Pandangannya mengedar kesekeliling meneliti para penonton yang umumnya didominasi oleh kaum remaja kisaran umur 17-19. Daniel memandang sinis pada salah satu pasangan remaja yang berada tepat di sampingnya, mereka terlihat sedikit berlebihan. Lihat saja si cewek yang menyandarkan kepalanya di pundak si cowok sambil berpegangan tangan. Sementara sebelah tangannya lagi digunakan untuk menyuapi popcorn ke mulut si cowok. Menggelikan sekali. Mereka tak lain dan tak bukan adalah pasangan Rachel dan Karen.
Karena sudah tak punya pilihan, akhirnya Daniel memutuskan menonton. Tanpa terduga, ternyata setelah setengah jam ia mulai tertarik. Ini kali pertamanya menikmati film percintaan remaja. Padahal dia sudah berekspetasi rendah. Emosi serta alur yang cukup menarik membuatnya betah menonton. Pada akhir cerita, tokoh utama meninggal dunia. Akhir cerita yang membuat seisi ruangan menangis tersedu-sedu, tak terkecuali dengan Daniel yang tanpa sadar meneteskan air mata.

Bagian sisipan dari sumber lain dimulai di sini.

-- ==== Sys2Proof/Machine/DmaBlock.lean ====
section
/-! DEFINITION. The DMA block (R225 Table 9), its segments (R227), the work estimate (R226), the release policy of a joint hoop
(R415) and the result record of a DMA command (R228 Table 10), with how a DMA command that stops leaves it. -/
namespace Sys2Proof.Machine

/-! ### The block -/

/-- `OP`: 1 COPY, 2 TRANSPOSE, 3 FILL. -/
def Cmd.dop (m : Cmd) : Nat := m.bf 0 2
/-- Source space: 0 cellar, 1 host, 2 none. -/
def Cmd.dSrcSp (m : Cmd) : Nat := fld (m.bf 2 1) 1 0
/-- Destination space: 0 cellar, 1 host. -/
def Cmd.dDstSp (m : Cmd) : Nat := fld (m.bf 2 1) 3 2
/-- `ESIZE`. -/
def Cmd.dEsize (m : Cmd) : Nat := m.bf 3 1
/-- `SRC`. -/
def Cmd.dSrc (m : Cmd) : Nat := m.bf 8 8
/-- `DST`. -/
def Cmd.dDst (m : Cmd) : Nat := m.bf 16 8
/-- `ROWS`. -/
def Cmd.dRows (m : Cmd) : Nat := m.bf 24 4
/-- `ROW_BYTES`. -/
def Cmd.dRowB (m : Cmd) : Nat := m.bf 28 4
/-- `SRC_PITCH`. -/
def Cmd.dSrcP (m : Cmd) : Nat := m.bf 32 8
/-- `DST_PITCH`. -/
def Cmd.dDstP (m : Cmd) : Nat := m.bf 40 8
/-- `RESULT`. -/
def Cmd.dResult (m : Cmd) : Nat := m.bf 48 8
/-- Bytes moved in all. -/
def Cmd.dTotal (m : Cmd) : Nat := m.dRows * m.dRowB
/-- Destination rows and the bytes of each (R225). -/
def Cmd.dShape (m : Cmd) : Nat × Nat := if m.dop = 2 then (m.dRowB / m.dEsize, m.dRows * m.dEsize) else (m.dRows, m.dRowB)
/-- Bytes from the first to the last byte of the source. -/
def Cmd.dSrcSpan (m : Cmd) : Nat := (m.dRows - 1) * m.dSrcP + m.dRowB
/-- Bytes from the first to the last byte of the destination. -/
def Cmd.dDstSpan (m : Cmd) : Nat := (m.dShape.1 - 1) * m.dDstP + m.dShape.2
/-- Segments of the command (R227). -/
def Cmd.dSegs (m : Cmd) : Nat := cdiv m.dTotal 65536

/-- Two ranges of addresses meet. -/
def rangesMeet (a n b k : Nat) : Bool := decide (a < b + k) && decide (b < a + n)

/-- A cellar range that leaves the 48-bit space (R214). -/
def vaBad (a n : Nat) : Bool := decide (2 ^ 48 < a + n)

/-- The block breaks R225 or R214. -/
def Cmd.dmaBad (m : Cmd) : Bool :=
  m.block.length != 64 || m.dop == 0 || decide (3 < m.dop) || fld (m.bf 2 1) 7 4 != 0 || m.bf 4 4 != 0 || m.bf 56 8 != 0 ||
  m.dSrcSp == 3 || decide (1 < m.dDstSp) || (m.dSrcSp == 2) != (m.dop == 3) || (m.dSrcSp == 1 && m.dDstSp == 1) ||
  m.dRows == 0 || decide (2 ^ 24 < m.dRows) || m.dTotal == 0 || decide (2 ^ 32 < m.dTotal) ||
  m.dResult % 256 != 0 || vaBad m.dResult (32 + cdiv m.dSegs 8) ||
  (if m.dop = 2 then !(m.dEsize == 1 || m.dEsize == 2 || m.dEsize == 4) || m.dSrc % m.dEsize != 0 || m.dDst % m.dEsize != 0 ||
      m.dSrcP % m.dEsize != 0 || m.dDstP % m.dEsize != 0 || m.dRowB % m.dEsize != 0
    else m.dEsize != 0) ||
  (m.dop == 3 && (m.dRowB % 4 != 0 || decide (2 ^ 32 ≤ m.dSrc) || m.dSrcP != 0)) ||
  (m.dop != 3 && decide (1 < m.dRows) && decide (m.dSrcP < m.dRowB)) ||
  (decide (1 < m.dShape.1) && decide (m.dDstP < m.dShape.2)) ||
  (m.dSrcSp == 0 && vaBad m.dSrc m.dSrcSpan) || (m.dDstSp == 0 && vaBad m.dDst m.dDstSpan) ||
  (m.dSrcSp == 0 && m.dDstSp == 0 && rangesMeet m.dSrc m.dSrcSpan m.dDst m.dDstSpan)

/-- The work estimate, NCLK cycles (R226). -/
def Cmd.dmaEst (m : Cmd) : Nat :=
  96 + cdiv m.dTotal (if m.dSrcSp = 1 ∨ m.dDstSp = 1 then 75 else if m.dop = 2 then 128 else 256)

/-- The bytes `[p, hi)` of the destination stream: destination, source, length, and byte of the row (R225, R227). -/
def Cmd.dPieces (m : Cmd) : Nat → Nat → Nat → List (Nat × Nat × Nat × Nat)
  | 0, _, _ => []
  | fuel + 1, p, hi =>
    if hi ≤ p then [] else
    let len := m.dShape.2
    let c := p / len
    let j := p % len
    if m.dop = 2 then
      (m.dDst + c * m.dDstP + j, m.dSrc + j / m.dEsize * m.dSrcP + c * m.dEsize, m.dEsize, 0) :: m.dPieces fuel (p + m.dEsize) hi
    else
      let n := min (len - j) (hi - p)
      (m.dDst + c * m.dDstP + j, m.dSrc + c * m.dSrcP + j, n, j) :: m.dPieces fuel (p + n) hi

/-- The pieces of segment `i`. -/
def Cmd.dSeg (m : Cmd) (i : Nat) : List (Nat × Nat × Nat × Nat) := m.dPieces 65536 (i * 65536) (min ((i + 1) * 65536) m.dTotal)

/-- Bytes of segment `i`. -/
def Cmd.dSegBytes (m : Cmd) (i : Nat) : Nat := min ((i + 1) * 65536) m.dTotal - i * 65536

/-- Source pieces as page pieces. -/
def dSrcPages (ps : List (Nat × Nat × Nat × Nat)) : List (Nat × Nat) := ps.flatMap (fun p => pieces p.2.1 p.2.2.1)
/-- Destination pieces as page pieces. -/
def dDstPages (ps : List (Nat × Nat × Nat × Nat)) : List (Nat × Nat) := ps.flatMap (fun p => pieces p.1 p.2.2.1)

/-- The FILL pattern across pieces: `SRC`[7:0] at the first byte of each row (R225). -/
def Cmd.dFill (m : Cmd) (ps : List (Nat × Nat × Nat × Nat)) : List Byte :=
  ps.flatMap (fun p => (List.range p.2.2.1).map (fun j => BitVec.ofNat 8 (m.dSrc >>> (8 * ((p.2.2.2 + j) % 4)))))

/-! ### Data leaving a joint hoop (R415) -/

/-- Kinds of R415 Table 16. -/
def relHost : Nat := 1
def relFile : Nat := 2
def relLink : Nat := 3
def relCipher : Nat := 4
def relStats : Nat := 5

/-- The security policy of a hoop. -/
def Dev.hoopSec (d : Dev) (h : Nat) : HoopSec := tabGet (fun _ => ({} : HoopSec)) d.sec.hoops h

/-- The security policy of a hoop replaced. -/
def Dev.setHoopSec (d : Dev) (h : Nat) (x : HoopSec) : Dev :=
  { d with sec := { d.sec with hoops := tabPut (fun _ => ({} : HoopSec)) d.sec.hoops h x } }

/-- A page of a source may leave the hoop: any page of a hoop that is not joint; of a joint hoop, one that an entry of the release
policy covers (R415). -/
def Dev.mayLeave (d : Dev) (h kind skey dkey downer : Nat) : Bool :=
  !(d.hoop h).joint || (d.hoopSec h).policy.any (fun e => e.kind == kind && e.skey == skey && e.dkey == dkey && e.downer == downer)

/-! ### The result record (R228) -/

/-- Bytes of good segments. -/
def Cmd.dGood (m : Cmd) : Nat := m.dTotal - m.failed.foldl (fun a i => a + m.dSegBytes i) 0

/-- The result record. -/
def Cmd.dRecord (m : Cmd) (st : Nat) : List Byte :=
  toBytes 2 st ++ toBytes 2 0 ++ toBytes 4 m.dSegs ++ toBytes 4 m.failed.length ++ toBytes 4 m.cursor ++ toBytes 8 m.dGood ++ toBytes 8 0 ++
  (List.range (cdiv m.dSegs 8)).map (fun b => BitVec.ofNat 8 ((List.range 8).foldl (fun a j => a + b2n (m.failed.contains (8 * b + j)) * 2 ^ j) 0))

/-- The pages of the result record have been translated. -/
def Cmd.dRecReady (m : Cmd) : Bool := m.scratch.headD 0 == 1

/-- The record written at `RESULT`; nothing where its pages were never translated (R228). -/
def Dev.dmaRecord (d : Dev) (trk : Nat) (st : Status) : Dev :=
  let m := d.cmd trk
  if m.live && m.typ == tyDma && m.dRecReady && m.stage != .finished then (d.writeVa m.ctx m.dResult (m.dRecord (m.finalStatus st.code))).1 else d

/-- Destination bytes of a failed segment: free values wherever the destination translates (R228, log entry 2). -/
def Dev.dmaUndef (d : Dev) (m : Cmd) (i : Nat) : Dev :=
  (m.dSeg i).foldl (fun d p =>
    let bs := d.freeBytes p.2.2.1
    let d := d.ticks p.2.2.1
    if m.dDstSp = 1 then (if d.hostOk m.ctx p.1 p.2.2.1 true then d.hostWrite p.1 bs else d)
    else (d.writeVa m.ctx p.1 bs).1) d

/-- A DMA command stops with a status: the cursor and every later segment are failed, their bytes undefined, and the record written (R229). -/
def Dev.dmaStop (d : Dev) (trk : Nat) (st : Status) : Dev :=
  let m := d.cmd trk
  if m.live && m.typ == tyDma && m.dRecReady && m.stage != .finished then
    let later := (List.range (m.dSegs - m.cursor)).map (· + m.cursor)
    let d := later.foldl (fun d i => d.dmaUndef m i) d
    (d.updCmd trk (fun m => { m with failed := m.failed ++ later })).dmaRecord trk st
  else d

end Sys2Proof.Machine
end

Menyadari pipinya basah ia buru-buru menyapunya. Lalu, mengedarkan pandangan pada Nayla. Gadis itu tampak sesenggukan dengan sebuah tisu di tangannya. Mengeluarkan ingusnya dengan suara yang cukup keras hingga Daniel bisa mendengarnya jelas, membuatnya terkekeh pelan. Namun, ia segera membukam mulutnya ketika Nayla tiba-tiba bangkit dan bergerak keluar.
Daniel segera membalikkan tubuhnya agar Nayla tidak mengenalinya. Ia buru-buru bangkit setelah melihat Nayla menghilang di balik pintu. Hawa dingin menyapa begitu keluar, guyuran hujan tampak menderas. Beberapa orang berada di depan pintu gedung memilih menunggu sesaat sembari hujan reda.

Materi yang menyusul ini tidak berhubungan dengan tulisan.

-- ==== Sys2Proof/Machine/Links.lean ====
section
/-! DEFINITION. Acaunel ports as every sender and receiver uses them: flits, retry, credits and share streams (R312 to R317), control
messages and the discovery epoch (R324, R327), pairings and sealed records (R319 to R322). -/
namespace Sys2Proof.Machine

/-- Port `p`. -/
def Dev.lk (d : Dev) (p : Nat) : Port := tabGet (fun _ => ({} : Port)) d.ports p
/-- Port `p` replaced. -/
def Dev.setLk (d : Dev) (p : Nat) (x : Port) : Dev := { d with ports := tabPut (fun _ => ({} : Port)) d.ports p x }
/-- Port `p` changed. -/
def Dev.updLk (d : Dev) (p : Nat) (f : Port → Port) : Dev := d.setLk p (f (d.lk p))

/-- A bit of `ALNK_FLAGS`. -/
def Dev.lkFlag (d : Dev) (p b : Nat) : Dev := d.orReg pgAlnk p 0x0128 (2 ^ b)

/-- The port carries VC0 traffic. -/
def Port.vc0 (x : Port) : Bool := x.state == .vc0Only || x.state == .active

/-- Streams are keyed by share and virtual channel. -/
def streamKey (share vc : Nat) : Nat := share * 8 + vc

/-! ### Shares and credits (R316, R317) -/

/-- Owner of a position of the frame. -/
def Port.owner (x : Port) (i : Nat) : Nat := fld x.slots (4 * i + 3) (4 * i)

/-- Positions of a share in a frame. -/
def Port.positions (x : Port) (share : Nat) : Nat := ((List.range 256).filter (fun i => x.owner i == share)).length

/-- Flits of the receive buffer that a share has: of the pool, what the shares leave. -/
def Port.shareBuf (x : Port) (share : Nat) : Nat :=
  if share = 15 then 4032 - (List.range 15).foldl (fun a s => a + 4032 * x.positions s / 256) 0
  else 4032 * x.positions share / 256

/-- Credits of a (share, VC) stream: an equal part of the share's flits for VC2 to VC7, the remainder for VC7. -/
def Port.streamBuf (x : Port) (share vc : Nat) : Nat :=
  let b := x.shareBuf share
  if vc = 7 then b - 5 * (b / 6) else b / 6

/-- The enabled share of a hoop on the port. -/
def Port.shareOf (x : Port) (hoop : Nat) : Option Nat :=
  lowest 15 (fun s => bit x.shareEn s && decide (fld x.shareHoop (4 * s + 3) (4 * s) = hoop))

/-- The share a hoop sends under: its own, else the pool. A sealed hoop with no share has no position: its records wait (share 16 + hoop). -/
def Dev.sendShare (d : Dev) (p hoop : Nat) : Nat :=
  match (d.lk p).shareOf hoop with
  | some s => s
  | none => if (d.hoop hoop).isSealed then 16 + hoop else 15

/-- Positions a hoop holds on a port. -/
def Dev.hoopPositions (d : Dev) (p hoop : Nat) : Nat :=
  match (d.lk p).shareOf hoop with
  | some s => (d.lk p).positions s
  | none => 0

/-! ### Flits (R313) -/

/-- A flit's 256 bytes. -/
def flitBytes (typ vc share : Nat) (rstart : Bool) (roff fill seq ack : Nat) (nak : Bool) (crShare crVc crCount : Nat) (payload : List Byte) : List Byte :=
  let h := typ + vc * 2 ^ 2 + share * 2 ^ 5 + b2n rstart * 2 ^ 9 + roff * 2 ^ 10 + fill * 2 ^ 18 + seq * 2 ^ 26 + ack * 2 ^ 38 +
    b2n nak * 2 ^ 50 + crShare * 2 ^ 51 + crVc * 2 ^ 55 + crCount * 2 ^ 58
  let b := toBytes 12 h ++ padTo 240 payload
  b ++ toBytes 4 (crc32c b)

/-- The last sequence number received good. -/
def Port.ack (x : Port) : Nat := (x.rxNext + 4095) % 4096

/-- An idle flit: an acknowledgement, a `NAK`, or credits returned. -/
def Dev.sendIdle (d : Dev) (p : Nat) (nak : Bool) (crShare crVc crCount : Nat) : Dev :=
  let x := d.lk p
  if x.vc0 then d.emit (.flit p (flitBytes 0 0 0 false 0 0 x.txSeq x.ack nak crShare crVc crCount [])) else d

/-- A flit of the retry buffer put on the line. -/
def Dev.putUnit (d : Dev) (p : Nat) (u : TxUnit) : Dev :=
  match u.body with
  | .ctl code fields => d.emit (.link p code fields)
  | .data share vc rs ro pay => d.emit (.flit p (flitBytes 1 vc share rs ro (pay.length - 1) u.seq (d.lk p).ack false 0 0 0 pay))

/-- A new flit takes the next sequence number and a place in the retry buffer (R314). -/
def Dev.sendUnit (d : Dev) (p : Nat) (b : TxBody) : Dev :=
  let x := d.lk p
  let u : TxUnit := { seq := x.txSeq, body := b }
  (d.setLk p { x with txSeq := (x.txSeq + 1) % 4096, retry := x.retry ++ [u] }).putUnit p u

/-- Bytes of a stream that wait. -/
def TxStream.left (s : TxStream) : List Byte := (s.records.flatMap id).drop s.off

/-- Offset in the next flit at which a record begins, if one does. -/
def TxStream.start (s : TxStream) : Option Nat :=
  match s.records with
  | [] => none
  | r :: rest => if s.off = 0 then some 0 else if r.length - s.off < 240 ∧ !rest.isEmpty then some (r.length - s.off) else none

/-- The stream after `n` more bytes are sent. -/
def TxStream.advance (s : TxStream) : Nat → TxStream
  | 0 => s
  | n + 1 =>
    match s.records with
    | [] => s
    | r :: rest => if s.off + 1 = r.length then ({ records := rest, off := 0 } : TxStream).advance n else ({ s with off := s.off + 1 } : TxStream).advance n

/-- A stream that has something to send and a credit for it. -/
def Port.readyStream (x : Port) : Option Nat :=
  (x.tx.find? (fun e => !e.2.records.isEmpty && decide (e.1 < 128) && decide (tabGet natDflt x.used e.1 < x.streamBuf (e.1 / 8) (e.1 % 8)))).map (·.1)

/-- One data flit of a stream is sent. -/
def Dev.sendData (d : Dev) (p key : Nat) : Dev :=
  let x := d.lk p
  let st := tabGet (fun _ => ({} : TxStream)) x.tx key
  let pay := st.left.take 240
  let d := d.setLk p { x with tx := tabPut (fun _ => ({} : TxStream)) x.tx key (st.advance pay.length),
                              used := tabPut natDflt x.used key (tabGet natDflt x.used key + 1) }
  let d := d.sendUnit p (.data (key / 8) (key % 8) st.start.isSome (st.start.getD 0) pay)
  d.bump64 pgAlnk p 0x0130 1 0x0128 0

/-- What waits is sent while the retry buffer and the credits allow: control messages first, then the streams (R314, R315, R317). How
flits of different streams interleave in time is not modelled. -/
def Dev.pump (d : Dev) (p : Nat) : Nat → Dev
  | 0 => d
  | n + 1 =>
    let x := d.lk p
    if !x.vc0 || decide (512 ≤ x.retry.length) then d
    else match x.ctlq with
      | c :: r => ((d.setLk p { x with ctlq := r }).sendUnit p (.ctl c.1 c.2)).pump p n
      | [] =>
        if x.state != .active then d
        else match x.readyStream with
          | none => d
          | some k => (d.sendData p k).pump p n

/-- The retry buffer's depth bounds what one event can send. -/
def Dev.pumpPort (d : Dev) (p : Nat) : Dev := d.pump p 513

/-- A control message queued on a port and sent as soon as it may be (R324). -/
def Dev.sendCtl (d : Dev) (p code : Nat) (fields : List Nat) : Dev :=
  let x := d.lk p
  if x.vc0 then (d.setLk p { x with ctlq := x.ctlq ++ [(code, fields)] }).pumpPort p else d

/-- Codes of R324 Table 5. -/
def ctlSync : Nat := 1
def ctlAnnounce : Nat := 2
def ctlTopo : Nat := 3
def ctlProbe : Nat := 4
def ctlReply : Nat := 5
def ctlUnpair : Nat := 6
def ctlKeyx : Nat := 7
def ctlSwap : Nat := 8
def ctlGuard : Nat := 9
def ctlDrift : Nat := 10
def ctlPicot : Nat := 11

/-- A message flooded on every port that carries VC0, but one (16: no exception). -/
def Dev.flood (d : Dev) (but code : Nat) (fields : List Nat) : Dev :=
  ((List.range 16).filter (· != but)).foldl (fun d p => d.sendCtl p code fields) d

/-! ### Discovery (R327, R330) -/

/-- A change of the device's epoch while probes are pending completes every one with `EPOCH_STALE` and sets `TOPO_CHANGED` (R330). -/
def Dev.staleProbes (d : Dev) : Dev :=
  let ps := d.fab.probes
  if ps.any (fun e => e.2.state == 1) then
    ({ d with fab := { d.fab with probes := ps.map (fun (e : Nat × Probe) => if e.2.state = 1 then (e.1, { e.2 with state := 3, status := Status.epochStale.code }) else e) } }).orReg pgAlnk 0 0x1028 1
  else d

/-- A port reached `VC0_ONLY` or went `DOWN`: the epoch rises by 1 and `TOPO_CHANGE` is flooded, with its hop count (R324, R327). -/
def Dev.bumpEpoch (d : Dev) : Dev :=
  let e := (d.fab.epoch + 1) % 2 ^ 32
  ({ d with fab := { d.fab with epoch := e } }.staleProbes).flood 16 ctlTopo [e, 1]

/-! ### Retry (R314) -/

/-- Flits up to a sequence number leave the retry buffer. -/
def ackUnits (ack : Nat) : List TxUnit → List TxUnit
  | [] => []
  | u :: r => if (ack + 4096 - u.seq) % 4096 < 2048 then ackUnits ack r else u :: r

/-- The port retrains on its lanes (R309): flits wait and are not lost. -/
def Dev.retrain (d : Dev) (p : Nat) : Dev :=
  let x := d.lk p
  if x.vc0 then d.setLk p { x with state := .training, retraining := true, wasActive := x.state == .active, replays := 0 } else d

/-- Every flit of the retry buffer sent again in order, with its sequence number; the sixteenth replay of a flit starts the retrain. -/
def Dev.replayFlits (d : Dev) (p : Nat) : Dev :=
  let x := d.lk p
  if x.retry.isEmpty || !x.vc0 then d
  else
    let d := d.setLk p { x with replays := x.replays + 1 }
    let d := x.retry.foldl (fun d u => d.putUnit p u) d
    let d := d.bump64 pgAlnk p 0x0140 x.retry.length 0x0128 0
    if 16 ≤ x.replays + 1 then d.retrain p else d

/-! ### Pairings (R320 to R322) -/

/-- What an unlisted pairing reads as: empty. -/
def pairDflt (_ : Nat) : Pairing := {}

/-- The transmit entry that serves a key index and generation on a port. -/
def Port.txPair (x : Port) (key gen : Nat) : Option Nat :=
  (tabKeys (fun _ e => e.valid && e.slot == key && e.txGen == gen) x.pairs).head?

/-- The link key of a phase (R392 Table 4). -/
def Pairing.key (e : Pairing) (phase : Nat) : Nat := beNat (kdf e.base "HT-LINK" (beBytes 1 phase) 256)
/-- The salt of a phase. -/
def Pairing.salt (e : Pairing) (phase : Nat) : List Byte := kdf e.base "HT-SALT" (beBytes 1 phase) 64

/-- The IV of a record: the salt, then the record counter, little-endian (R319, log entry 35). -/
def Pairing.iv (e : Pairing) (phase rctr : Nat) : Nat := beNat (e.salt phase ++ toBytes 4 rctr)

/-- The pairing's next send may use its phase, or moves to the deck phase, which must have been derived (R322, R400). -/
def Dev.pairNext (d : Dev) (e : Pairing) : Option Pairing :=
  let k := d.key e.slot
  if e.rctr < 2 ^ 32 then some e
  else if e.txPhase = 255 then none
  else if e.txPhase < k.phase ∨ k.deckReady then some { e with txPhase := e.txPhase + 1, rctr := 0 }
  else none

/-- The uses of a link slot in its phase: the greatest count of its pairings; a pairing that enters a new phase takes the slot with it. -/
def Dev.linkUse (d : Dev) (e : Pairing) : Dev :=
  let k := d.key e.slot
  if k.phase < e.txPhase then (d.setKey e.slot { k with phase := e.txPhase, uses := e.rctr, deckReady := false }).keyFlag e.slot 0
  else if e.txPhase = k.phase then
    let d := d.setKey e.slot { k with uses := max k.uses e.rctr, state := if e.txPhase = 255 ∧ 2 ^ 32 ≤ e.rctr then .exhausted else k.state }
    if e.txPhase = 255 ∧ 2 ^ 32 ≤ e.rctr then d.keyFlag e.slot 2
    else if 2 ^ 32 ≤ e.rctr ∧ !k.deckReady then d.keyFlag e.slot 1 else d
  else d

/-- Why a send under a key fails on a port (R320, R322, R402), or the pairing that carries it: its id and its entry for this record. -/
def Dev.txEntry (d : Dev) (p hoop key gen : Nat) : Except Status (Nat × Pairing) :=
  let x := d.lk p
  if x.state != .active && !x.retraining then .error .linkDown
  else match d.keyCheck hoop useLink key gen with
    | some st => .error st
    | none => match x.txPair key gen with
      | none => .error .accessDenied
      | some i => match d.pairNext (tabGet pairDflt x.pairs i) with
        | none => .error .keyExhausted
        | some e => .ok (i, e)

/-- A record's header (R319 Table 4). -/
def recordHeader (e : Pairing) (engine tgt len : Nat) : List Byte :=
  toBytes 2 (e.peer + e.txGen * 4096) ++ toBytes 1 (e.txPhase % 2) ++ toBytes 1 engine ++ toBytes 4 e.rctr ++ toBytes 2 (len - 1) ++ toBytes 6 tgt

Nayla terlihat berada di antara orang-orang itu, ia terpaksa menunggu. Ia tidak membawa motornya kali ini karena sedang di service dan juga tak membawa payung. Sementara untuk pulang ia perlu naik krl. Sepertinya hujan tak mau reda, lihat saja derasannya yang semakin menderu. Entah kapan akan berhenti.
Seorang pria tiba-tiba berdehem di sampingnya, Nayla sontak menoleh.
"Daniel?" ucapnya heran.
Daniel diam memandang datar lurus ke depan.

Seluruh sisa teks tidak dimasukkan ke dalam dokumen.